[Saved entries]
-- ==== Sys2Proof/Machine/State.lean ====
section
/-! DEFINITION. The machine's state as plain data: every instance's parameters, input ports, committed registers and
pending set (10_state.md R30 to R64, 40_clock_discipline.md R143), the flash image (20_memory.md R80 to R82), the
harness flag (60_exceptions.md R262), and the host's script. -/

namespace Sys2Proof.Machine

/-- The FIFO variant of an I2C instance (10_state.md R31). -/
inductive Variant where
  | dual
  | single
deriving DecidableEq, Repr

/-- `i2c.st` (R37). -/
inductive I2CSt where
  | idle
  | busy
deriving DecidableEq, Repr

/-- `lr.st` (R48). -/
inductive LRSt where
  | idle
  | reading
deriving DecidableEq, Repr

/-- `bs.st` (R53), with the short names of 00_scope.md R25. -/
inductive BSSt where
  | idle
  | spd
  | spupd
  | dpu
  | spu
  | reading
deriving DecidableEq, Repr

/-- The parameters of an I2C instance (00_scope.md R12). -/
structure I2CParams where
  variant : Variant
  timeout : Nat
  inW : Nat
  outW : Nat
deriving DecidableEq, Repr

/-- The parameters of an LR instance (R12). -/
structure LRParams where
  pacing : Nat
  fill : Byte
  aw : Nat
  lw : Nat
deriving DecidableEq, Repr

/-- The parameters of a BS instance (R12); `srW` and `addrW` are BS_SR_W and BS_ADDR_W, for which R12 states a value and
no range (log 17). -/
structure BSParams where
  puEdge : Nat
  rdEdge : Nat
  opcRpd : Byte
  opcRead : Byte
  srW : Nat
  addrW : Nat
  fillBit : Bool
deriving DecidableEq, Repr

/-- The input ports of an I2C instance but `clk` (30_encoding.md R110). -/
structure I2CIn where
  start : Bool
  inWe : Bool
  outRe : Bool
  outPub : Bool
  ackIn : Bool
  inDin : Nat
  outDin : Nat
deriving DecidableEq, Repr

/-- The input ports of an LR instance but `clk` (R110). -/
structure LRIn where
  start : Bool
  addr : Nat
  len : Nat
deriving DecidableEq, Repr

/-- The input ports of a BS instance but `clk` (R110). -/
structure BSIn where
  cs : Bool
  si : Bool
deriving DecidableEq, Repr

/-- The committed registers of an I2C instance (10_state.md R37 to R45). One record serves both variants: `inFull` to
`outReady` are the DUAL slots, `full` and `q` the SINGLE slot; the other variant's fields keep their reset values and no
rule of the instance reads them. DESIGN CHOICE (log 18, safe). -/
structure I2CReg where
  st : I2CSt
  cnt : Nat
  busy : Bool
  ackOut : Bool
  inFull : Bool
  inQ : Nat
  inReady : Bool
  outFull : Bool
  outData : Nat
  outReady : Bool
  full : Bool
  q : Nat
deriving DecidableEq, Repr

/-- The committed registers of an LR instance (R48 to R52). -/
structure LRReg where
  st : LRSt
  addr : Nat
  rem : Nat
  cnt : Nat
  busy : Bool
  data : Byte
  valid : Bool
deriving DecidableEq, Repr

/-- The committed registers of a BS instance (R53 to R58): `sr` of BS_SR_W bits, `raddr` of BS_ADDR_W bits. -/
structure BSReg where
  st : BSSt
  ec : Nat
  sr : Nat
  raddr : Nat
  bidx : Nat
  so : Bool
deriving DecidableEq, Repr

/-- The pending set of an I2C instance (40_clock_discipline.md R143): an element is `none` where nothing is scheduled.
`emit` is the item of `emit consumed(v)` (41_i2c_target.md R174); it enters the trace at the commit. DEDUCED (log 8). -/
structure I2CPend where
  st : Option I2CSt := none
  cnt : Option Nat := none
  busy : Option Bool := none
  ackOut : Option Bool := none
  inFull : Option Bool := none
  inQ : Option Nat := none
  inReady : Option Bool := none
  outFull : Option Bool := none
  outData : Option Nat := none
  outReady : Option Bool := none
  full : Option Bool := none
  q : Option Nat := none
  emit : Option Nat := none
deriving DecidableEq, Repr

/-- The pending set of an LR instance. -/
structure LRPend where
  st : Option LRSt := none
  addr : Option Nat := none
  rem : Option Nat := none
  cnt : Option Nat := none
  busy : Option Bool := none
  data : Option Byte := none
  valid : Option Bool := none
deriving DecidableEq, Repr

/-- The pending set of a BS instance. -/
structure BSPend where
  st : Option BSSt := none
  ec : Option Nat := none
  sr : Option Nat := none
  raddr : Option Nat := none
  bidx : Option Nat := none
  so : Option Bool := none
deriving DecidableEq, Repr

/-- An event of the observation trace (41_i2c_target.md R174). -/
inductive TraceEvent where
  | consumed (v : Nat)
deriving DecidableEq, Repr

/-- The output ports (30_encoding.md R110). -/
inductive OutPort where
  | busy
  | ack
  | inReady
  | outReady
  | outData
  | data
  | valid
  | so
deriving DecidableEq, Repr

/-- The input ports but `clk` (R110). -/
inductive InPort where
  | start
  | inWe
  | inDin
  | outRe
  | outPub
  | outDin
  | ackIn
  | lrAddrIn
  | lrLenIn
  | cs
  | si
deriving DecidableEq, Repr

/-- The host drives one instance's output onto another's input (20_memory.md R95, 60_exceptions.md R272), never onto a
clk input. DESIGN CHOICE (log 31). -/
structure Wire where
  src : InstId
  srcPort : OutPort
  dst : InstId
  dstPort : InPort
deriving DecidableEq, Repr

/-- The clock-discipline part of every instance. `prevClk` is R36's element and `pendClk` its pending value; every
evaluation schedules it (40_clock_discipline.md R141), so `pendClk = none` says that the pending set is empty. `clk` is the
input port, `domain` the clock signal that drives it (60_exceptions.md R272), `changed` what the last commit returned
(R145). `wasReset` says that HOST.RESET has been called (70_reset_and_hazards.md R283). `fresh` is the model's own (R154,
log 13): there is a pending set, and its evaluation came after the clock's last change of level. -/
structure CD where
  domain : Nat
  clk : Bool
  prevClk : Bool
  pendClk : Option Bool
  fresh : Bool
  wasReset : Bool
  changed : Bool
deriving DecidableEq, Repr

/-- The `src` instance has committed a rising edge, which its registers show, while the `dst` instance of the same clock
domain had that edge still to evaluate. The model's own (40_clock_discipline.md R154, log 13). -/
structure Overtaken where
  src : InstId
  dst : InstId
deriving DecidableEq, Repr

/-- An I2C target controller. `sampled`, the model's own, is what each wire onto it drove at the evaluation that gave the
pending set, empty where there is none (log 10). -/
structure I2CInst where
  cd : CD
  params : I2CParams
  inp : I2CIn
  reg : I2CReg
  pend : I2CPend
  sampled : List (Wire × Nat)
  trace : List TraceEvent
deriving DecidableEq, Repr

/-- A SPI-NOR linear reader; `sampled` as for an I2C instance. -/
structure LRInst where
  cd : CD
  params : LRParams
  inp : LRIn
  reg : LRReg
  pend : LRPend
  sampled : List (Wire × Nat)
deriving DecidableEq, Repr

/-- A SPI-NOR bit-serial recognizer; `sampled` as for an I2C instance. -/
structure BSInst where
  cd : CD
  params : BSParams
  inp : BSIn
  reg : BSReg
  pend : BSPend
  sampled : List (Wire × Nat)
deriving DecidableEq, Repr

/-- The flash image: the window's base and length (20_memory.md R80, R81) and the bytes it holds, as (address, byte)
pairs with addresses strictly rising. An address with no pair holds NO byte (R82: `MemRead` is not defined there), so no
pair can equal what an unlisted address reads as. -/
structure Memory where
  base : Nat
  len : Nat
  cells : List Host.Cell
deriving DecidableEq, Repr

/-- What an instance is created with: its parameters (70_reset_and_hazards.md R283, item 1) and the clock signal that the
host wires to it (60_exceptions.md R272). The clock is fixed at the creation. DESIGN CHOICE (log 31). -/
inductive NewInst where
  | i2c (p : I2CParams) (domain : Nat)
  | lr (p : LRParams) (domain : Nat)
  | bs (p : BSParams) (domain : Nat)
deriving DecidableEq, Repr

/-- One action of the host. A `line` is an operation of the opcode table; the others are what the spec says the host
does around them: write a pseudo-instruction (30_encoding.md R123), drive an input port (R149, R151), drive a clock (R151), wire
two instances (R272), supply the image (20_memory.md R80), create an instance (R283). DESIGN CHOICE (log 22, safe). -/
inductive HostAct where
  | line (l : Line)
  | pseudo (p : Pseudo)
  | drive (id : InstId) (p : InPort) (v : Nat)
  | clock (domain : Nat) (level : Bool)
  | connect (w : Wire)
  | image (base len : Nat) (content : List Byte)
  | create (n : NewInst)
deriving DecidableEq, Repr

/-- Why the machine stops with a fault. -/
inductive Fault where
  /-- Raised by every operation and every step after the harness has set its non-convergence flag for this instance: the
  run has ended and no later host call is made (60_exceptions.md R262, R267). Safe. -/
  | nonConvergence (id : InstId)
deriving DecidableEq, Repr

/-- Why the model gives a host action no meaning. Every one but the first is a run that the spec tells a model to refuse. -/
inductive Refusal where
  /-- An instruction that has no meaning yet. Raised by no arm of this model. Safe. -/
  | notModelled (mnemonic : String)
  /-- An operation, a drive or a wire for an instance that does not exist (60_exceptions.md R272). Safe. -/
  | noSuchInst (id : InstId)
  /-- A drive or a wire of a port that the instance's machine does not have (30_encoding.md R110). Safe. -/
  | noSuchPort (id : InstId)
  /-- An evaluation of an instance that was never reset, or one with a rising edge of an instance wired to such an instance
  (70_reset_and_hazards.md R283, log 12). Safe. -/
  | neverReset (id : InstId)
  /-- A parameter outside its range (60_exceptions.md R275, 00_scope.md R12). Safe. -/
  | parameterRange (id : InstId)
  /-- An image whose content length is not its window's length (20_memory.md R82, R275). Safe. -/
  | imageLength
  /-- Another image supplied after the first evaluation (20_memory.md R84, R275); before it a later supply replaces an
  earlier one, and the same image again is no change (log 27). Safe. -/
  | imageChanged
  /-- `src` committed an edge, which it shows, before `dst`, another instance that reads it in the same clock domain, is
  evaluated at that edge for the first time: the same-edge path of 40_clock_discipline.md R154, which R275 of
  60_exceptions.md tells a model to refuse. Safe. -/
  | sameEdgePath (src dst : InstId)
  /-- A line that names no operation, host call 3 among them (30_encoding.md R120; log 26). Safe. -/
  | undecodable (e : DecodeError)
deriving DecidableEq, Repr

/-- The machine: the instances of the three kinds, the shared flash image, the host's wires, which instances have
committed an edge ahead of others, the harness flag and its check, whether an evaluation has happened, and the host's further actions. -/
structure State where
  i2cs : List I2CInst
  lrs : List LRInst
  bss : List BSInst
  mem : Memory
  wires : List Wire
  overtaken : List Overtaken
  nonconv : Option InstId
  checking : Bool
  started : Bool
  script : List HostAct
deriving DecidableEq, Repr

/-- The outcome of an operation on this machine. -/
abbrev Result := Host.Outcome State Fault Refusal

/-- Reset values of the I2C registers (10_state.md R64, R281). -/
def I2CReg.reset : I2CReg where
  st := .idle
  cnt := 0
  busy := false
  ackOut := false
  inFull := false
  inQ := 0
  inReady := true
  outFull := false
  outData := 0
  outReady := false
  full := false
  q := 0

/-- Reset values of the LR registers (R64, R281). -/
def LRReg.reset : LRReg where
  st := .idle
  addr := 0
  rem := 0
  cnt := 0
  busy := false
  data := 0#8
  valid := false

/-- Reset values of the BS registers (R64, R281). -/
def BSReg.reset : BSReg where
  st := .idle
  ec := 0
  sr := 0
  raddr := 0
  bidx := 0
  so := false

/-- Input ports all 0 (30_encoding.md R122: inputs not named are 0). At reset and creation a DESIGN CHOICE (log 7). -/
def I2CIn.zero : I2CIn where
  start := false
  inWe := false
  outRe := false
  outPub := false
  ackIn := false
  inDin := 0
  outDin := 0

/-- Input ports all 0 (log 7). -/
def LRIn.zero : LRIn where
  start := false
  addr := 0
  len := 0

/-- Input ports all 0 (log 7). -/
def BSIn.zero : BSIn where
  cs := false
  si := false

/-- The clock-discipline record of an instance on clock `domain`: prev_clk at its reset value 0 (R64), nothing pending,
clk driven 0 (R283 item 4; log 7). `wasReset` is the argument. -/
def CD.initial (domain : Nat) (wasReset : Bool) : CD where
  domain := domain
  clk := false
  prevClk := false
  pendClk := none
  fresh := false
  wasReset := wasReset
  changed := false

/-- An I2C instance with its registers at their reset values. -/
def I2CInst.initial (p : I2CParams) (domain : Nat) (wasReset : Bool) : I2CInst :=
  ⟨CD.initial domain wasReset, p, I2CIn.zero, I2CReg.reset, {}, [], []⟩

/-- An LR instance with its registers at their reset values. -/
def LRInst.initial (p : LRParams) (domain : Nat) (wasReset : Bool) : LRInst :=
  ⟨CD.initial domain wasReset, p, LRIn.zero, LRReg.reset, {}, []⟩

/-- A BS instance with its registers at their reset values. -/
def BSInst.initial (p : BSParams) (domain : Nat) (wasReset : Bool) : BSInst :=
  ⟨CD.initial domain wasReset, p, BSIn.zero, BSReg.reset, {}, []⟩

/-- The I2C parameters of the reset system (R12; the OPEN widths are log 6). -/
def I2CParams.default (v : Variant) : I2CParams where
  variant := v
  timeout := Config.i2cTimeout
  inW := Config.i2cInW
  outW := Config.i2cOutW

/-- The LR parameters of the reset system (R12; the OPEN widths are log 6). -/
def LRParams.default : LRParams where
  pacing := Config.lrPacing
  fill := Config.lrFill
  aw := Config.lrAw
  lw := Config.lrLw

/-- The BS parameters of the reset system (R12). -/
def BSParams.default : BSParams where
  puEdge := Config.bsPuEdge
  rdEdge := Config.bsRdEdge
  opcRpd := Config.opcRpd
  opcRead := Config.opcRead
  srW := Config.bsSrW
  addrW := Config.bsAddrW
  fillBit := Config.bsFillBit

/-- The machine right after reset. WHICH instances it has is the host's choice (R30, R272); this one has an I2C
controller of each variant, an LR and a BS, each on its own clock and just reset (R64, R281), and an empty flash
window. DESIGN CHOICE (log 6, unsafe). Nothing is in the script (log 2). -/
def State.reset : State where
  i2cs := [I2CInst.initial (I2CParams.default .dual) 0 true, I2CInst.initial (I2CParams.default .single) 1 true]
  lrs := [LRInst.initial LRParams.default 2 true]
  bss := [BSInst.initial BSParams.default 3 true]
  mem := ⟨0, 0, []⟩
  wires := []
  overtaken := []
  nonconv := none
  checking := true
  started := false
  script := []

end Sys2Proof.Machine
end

# Task brief:
Go through the entries and copy each line holding the string "outData".

# Answer to the exercise:
  outData : Nat
  outData : Option Nat := none
  | outData
  outData := 0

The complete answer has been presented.